(Stored items)
──────
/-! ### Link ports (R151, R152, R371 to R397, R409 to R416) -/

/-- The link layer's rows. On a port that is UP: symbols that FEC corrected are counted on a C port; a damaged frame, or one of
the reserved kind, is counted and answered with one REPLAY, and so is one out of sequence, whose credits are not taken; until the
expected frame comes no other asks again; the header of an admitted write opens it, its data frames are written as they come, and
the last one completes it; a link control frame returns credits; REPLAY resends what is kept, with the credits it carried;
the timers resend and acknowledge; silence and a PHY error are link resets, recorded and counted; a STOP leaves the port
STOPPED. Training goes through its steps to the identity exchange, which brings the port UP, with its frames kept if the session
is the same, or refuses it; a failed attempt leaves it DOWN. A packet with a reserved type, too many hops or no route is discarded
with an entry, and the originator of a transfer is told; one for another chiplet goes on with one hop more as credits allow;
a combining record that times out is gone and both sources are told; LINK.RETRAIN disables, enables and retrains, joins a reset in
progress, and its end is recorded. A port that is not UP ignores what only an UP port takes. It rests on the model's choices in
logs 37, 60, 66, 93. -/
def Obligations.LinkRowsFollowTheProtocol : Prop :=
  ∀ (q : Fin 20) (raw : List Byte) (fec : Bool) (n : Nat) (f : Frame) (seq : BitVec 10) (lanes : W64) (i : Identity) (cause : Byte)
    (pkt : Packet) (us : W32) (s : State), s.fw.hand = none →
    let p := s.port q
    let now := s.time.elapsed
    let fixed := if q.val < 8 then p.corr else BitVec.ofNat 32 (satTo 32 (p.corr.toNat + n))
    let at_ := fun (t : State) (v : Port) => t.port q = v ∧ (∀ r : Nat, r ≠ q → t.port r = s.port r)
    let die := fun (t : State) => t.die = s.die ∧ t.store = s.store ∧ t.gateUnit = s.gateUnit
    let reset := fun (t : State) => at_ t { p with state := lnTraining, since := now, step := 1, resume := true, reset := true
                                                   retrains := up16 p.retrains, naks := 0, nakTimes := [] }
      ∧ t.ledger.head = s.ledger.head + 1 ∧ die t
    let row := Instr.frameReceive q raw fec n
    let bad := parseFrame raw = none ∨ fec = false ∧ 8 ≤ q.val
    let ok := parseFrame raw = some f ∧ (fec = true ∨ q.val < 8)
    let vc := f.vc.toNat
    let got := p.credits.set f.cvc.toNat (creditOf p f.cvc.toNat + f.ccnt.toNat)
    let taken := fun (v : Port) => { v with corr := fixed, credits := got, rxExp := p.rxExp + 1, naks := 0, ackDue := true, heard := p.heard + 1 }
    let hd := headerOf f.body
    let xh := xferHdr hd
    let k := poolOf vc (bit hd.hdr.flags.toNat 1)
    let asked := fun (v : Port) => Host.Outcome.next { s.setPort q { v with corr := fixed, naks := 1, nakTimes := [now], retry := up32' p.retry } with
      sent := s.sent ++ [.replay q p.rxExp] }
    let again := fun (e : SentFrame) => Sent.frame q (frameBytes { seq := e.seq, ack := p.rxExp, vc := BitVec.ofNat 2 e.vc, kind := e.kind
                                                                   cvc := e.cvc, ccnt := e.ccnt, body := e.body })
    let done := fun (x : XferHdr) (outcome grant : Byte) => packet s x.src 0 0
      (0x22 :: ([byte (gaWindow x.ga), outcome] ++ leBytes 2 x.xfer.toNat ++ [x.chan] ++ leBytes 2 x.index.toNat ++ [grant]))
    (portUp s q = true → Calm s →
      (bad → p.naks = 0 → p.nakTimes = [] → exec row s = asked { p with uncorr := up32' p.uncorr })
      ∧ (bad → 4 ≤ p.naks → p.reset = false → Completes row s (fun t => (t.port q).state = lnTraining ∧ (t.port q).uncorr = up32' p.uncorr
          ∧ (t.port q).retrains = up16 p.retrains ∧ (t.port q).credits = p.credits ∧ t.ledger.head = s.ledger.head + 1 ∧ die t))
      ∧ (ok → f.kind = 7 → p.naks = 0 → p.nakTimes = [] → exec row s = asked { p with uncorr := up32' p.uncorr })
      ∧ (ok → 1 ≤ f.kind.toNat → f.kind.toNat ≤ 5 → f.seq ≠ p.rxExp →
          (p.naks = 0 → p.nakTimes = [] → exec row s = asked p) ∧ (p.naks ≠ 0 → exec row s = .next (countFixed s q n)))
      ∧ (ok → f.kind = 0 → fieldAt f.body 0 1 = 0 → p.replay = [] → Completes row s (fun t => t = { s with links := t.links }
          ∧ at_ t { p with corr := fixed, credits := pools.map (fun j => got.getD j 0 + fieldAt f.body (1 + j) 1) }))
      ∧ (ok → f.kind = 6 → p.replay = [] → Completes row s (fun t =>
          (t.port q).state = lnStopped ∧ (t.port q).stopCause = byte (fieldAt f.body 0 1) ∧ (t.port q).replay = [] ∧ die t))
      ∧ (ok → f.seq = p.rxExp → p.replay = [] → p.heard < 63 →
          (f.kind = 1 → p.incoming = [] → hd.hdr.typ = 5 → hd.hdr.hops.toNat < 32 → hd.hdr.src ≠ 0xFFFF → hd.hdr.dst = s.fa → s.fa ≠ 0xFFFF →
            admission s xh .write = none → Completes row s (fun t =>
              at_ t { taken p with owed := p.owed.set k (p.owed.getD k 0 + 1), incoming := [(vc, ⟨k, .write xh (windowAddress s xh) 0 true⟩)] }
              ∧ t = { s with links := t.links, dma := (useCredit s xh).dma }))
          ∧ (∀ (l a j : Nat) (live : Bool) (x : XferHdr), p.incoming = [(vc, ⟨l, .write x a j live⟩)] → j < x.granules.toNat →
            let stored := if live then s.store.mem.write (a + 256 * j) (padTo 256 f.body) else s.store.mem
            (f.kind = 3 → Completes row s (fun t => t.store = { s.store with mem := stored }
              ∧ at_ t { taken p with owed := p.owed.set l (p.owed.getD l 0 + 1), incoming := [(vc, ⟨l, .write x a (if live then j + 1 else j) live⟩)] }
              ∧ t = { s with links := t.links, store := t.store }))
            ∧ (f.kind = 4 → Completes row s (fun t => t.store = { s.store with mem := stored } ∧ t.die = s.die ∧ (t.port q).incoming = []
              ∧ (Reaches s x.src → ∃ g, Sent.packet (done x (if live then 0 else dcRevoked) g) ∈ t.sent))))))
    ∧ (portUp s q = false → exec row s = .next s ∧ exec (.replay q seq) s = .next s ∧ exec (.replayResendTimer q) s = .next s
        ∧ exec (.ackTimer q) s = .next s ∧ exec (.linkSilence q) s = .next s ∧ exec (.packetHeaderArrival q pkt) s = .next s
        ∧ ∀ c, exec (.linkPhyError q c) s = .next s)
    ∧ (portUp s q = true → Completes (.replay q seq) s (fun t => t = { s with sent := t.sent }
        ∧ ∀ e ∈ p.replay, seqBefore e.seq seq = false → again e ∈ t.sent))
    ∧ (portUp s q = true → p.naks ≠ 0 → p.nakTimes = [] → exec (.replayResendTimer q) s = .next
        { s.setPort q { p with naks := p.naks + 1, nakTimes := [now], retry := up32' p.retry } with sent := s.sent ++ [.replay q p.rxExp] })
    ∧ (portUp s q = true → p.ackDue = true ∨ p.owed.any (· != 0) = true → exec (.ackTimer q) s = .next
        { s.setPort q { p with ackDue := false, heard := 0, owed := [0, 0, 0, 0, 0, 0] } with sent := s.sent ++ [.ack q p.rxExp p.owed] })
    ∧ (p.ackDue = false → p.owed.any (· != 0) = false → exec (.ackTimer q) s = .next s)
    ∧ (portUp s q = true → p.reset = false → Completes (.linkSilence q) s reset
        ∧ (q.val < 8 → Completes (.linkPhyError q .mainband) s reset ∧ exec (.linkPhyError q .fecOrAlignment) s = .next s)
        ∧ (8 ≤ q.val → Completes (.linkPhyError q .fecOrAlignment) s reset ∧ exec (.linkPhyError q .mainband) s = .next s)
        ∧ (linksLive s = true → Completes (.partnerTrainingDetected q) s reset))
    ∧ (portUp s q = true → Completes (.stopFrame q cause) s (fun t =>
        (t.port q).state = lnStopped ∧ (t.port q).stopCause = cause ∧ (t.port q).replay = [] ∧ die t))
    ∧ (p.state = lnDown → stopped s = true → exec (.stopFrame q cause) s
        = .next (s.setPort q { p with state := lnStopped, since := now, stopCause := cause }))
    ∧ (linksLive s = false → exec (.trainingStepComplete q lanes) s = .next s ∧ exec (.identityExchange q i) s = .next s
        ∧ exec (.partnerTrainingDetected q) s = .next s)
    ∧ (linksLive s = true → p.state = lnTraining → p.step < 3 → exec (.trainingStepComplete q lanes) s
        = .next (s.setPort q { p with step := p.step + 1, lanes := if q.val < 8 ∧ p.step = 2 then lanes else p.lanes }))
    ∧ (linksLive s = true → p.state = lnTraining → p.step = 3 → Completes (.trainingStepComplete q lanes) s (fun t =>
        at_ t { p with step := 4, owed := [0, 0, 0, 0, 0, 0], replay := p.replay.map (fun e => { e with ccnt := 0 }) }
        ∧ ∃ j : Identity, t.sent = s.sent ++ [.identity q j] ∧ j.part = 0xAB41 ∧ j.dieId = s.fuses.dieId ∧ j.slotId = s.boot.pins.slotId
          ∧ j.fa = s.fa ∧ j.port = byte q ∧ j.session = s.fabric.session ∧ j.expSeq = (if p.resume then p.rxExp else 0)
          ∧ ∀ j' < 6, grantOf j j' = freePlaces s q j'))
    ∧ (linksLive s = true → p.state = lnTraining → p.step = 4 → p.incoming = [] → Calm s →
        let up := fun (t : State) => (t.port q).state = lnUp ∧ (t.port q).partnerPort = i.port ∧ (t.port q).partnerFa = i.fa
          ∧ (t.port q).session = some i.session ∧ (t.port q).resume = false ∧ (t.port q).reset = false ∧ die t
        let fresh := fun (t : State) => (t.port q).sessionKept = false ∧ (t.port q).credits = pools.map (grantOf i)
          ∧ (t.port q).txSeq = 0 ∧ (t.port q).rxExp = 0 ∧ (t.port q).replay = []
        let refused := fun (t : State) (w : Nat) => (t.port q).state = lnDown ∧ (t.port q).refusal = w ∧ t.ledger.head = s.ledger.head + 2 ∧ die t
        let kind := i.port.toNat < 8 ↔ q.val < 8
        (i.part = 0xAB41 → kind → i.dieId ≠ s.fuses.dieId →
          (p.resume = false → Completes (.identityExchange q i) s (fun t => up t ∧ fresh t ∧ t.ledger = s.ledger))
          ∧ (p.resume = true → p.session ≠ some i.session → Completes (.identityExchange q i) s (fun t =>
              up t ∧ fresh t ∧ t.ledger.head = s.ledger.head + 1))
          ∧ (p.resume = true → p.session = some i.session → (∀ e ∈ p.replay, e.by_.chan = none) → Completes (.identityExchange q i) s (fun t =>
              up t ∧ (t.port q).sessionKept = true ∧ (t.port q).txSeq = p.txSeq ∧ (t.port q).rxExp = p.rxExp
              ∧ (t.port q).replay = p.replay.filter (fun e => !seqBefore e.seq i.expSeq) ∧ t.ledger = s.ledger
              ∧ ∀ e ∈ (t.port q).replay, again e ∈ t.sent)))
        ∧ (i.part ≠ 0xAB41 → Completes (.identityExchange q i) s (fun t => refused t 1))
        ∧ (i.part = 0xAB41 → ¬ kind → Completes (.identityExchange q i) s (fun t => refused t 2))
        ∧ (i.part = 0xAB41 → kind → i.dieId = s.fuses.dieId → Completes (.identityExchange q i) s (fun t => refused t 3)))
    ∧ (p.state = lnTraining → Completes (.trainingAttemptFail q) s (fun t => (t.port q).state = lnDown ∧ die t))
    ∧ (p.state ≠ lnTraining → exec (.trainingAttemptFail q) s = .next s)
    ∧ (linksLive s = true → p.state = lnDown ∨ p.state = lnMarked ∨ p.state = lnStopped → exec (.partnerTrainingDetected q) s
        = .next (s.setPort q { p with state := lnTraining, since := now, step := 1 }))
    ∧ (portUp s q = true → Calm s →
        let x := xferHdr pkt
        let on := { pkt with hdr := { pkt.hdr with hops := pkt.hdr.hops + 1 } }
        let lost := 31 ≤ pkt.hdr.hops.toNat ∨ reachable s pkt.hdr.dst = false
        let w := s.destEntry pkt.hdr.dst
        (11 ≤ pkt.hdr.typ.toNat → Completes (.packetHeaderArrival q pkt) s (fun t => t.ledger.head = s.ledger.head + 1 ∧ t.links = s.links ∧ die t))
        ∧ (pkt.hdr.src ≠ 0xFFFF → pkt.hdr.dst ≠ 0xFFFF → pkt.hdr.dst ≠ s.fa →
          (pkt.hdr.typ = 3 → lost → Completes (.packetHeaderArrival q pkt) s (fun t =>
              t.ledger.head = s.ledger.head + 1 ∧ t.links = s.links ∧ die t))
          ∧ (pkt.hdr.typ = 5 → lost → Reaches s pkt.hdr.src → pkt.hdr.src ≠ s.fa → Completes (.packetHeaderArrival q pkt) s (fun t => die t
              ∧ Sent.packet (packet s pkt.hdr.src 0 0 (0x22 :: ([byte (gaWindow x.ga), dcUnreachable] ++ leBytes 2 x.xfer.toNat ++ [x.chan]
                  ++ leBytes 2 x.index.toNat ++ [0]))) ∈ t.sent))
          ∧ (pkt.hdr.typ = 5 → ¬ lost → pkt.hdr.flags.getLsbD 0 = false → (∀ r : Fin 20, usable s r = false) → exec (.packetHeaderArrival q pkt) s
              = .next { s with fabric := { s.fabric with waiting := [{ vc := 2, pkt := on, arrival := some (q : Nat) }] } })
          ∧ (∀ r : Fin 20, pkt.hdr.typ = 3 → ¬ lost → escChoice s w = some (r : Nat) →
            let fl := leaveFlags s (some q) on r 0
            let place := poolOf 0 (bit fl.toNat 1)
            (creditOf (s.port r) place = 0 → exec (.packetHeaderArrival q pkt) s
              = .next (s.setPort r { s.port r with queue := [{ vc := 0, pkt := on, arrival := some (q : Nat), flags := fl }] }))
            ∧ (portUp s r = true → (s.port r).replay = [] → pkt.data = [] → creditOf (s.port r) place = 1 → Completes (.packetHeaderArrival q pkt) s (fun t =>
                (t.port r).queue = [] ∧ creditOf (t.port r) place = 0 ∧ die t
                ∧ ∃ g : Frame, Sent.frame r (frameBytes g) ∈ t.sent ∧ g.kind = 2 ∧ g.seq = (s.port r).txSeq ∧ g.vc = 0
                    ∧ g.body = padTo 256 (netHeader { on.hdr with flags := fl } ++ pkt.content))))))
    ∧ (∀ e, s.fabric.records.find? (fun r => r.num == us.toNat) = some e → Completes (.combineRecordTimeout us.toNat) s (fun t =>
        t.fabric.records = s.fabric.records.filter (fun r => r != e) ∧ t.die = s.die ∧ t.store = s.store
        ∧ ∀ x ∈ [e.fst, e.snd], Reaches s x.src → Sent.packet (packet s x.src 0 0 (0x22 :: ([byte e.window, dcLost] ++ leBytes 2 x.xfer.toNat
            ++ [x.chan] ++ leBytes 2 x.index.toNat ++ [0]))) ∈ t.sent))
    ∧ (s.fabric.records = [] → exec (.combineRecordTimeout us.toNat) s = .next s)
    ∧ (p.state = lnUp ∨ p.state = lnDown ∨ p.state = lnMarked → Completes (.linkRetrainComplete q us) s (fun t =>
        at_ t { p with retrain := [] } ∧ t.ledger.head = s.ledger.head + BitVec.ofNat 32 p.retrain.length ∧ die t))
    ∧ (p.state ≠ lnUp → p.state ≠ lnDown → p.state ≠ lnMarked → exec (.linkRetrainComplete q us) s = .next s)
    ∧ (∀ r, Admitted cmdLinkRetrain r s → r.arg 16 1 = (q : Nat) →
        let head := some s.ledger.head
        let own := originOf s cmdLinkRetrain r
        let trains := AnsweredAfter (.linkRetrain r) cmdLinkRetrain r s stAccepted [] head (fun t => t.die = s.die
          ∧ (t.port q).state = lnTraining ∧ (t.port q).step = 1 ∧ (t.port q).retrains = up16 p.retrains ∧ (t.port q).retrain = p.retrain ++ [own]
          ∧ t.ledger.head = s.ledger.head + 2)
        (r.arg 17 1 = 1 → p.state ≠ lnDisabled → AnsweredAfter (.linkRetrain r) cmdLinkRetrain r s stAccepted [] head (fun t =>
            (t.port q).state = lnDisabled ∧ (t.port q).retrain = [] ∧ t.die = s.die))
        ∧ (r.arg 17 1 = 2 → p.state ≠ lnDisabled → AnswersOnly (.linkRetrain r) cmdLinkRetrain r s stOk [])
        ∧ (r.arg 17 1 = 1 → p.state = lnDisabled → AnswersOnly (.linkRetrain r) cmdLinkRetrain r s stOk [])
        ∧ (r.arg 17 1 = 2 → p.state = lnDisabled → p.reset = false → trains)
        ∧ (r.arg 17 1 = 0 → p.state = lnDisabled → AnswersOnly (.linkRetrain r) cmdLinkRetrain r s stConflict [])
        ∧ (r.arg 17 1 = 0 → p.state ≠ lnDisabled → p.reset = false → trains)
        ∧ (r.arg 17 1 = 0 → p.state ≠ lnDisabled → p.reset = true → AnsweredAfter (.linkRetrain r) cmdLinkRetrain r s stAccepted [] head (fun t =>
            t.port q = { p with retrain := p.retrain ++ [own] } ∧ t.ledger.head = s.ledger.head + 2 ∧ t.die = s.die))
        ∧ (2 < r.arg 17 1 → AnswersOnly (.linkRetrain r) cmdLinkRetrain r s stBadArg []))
──────
### [What to produce]
What is needed is the number of lines above that include the string "partnerTrainingDetected", and nothing else.

### [Solution to the problem]
3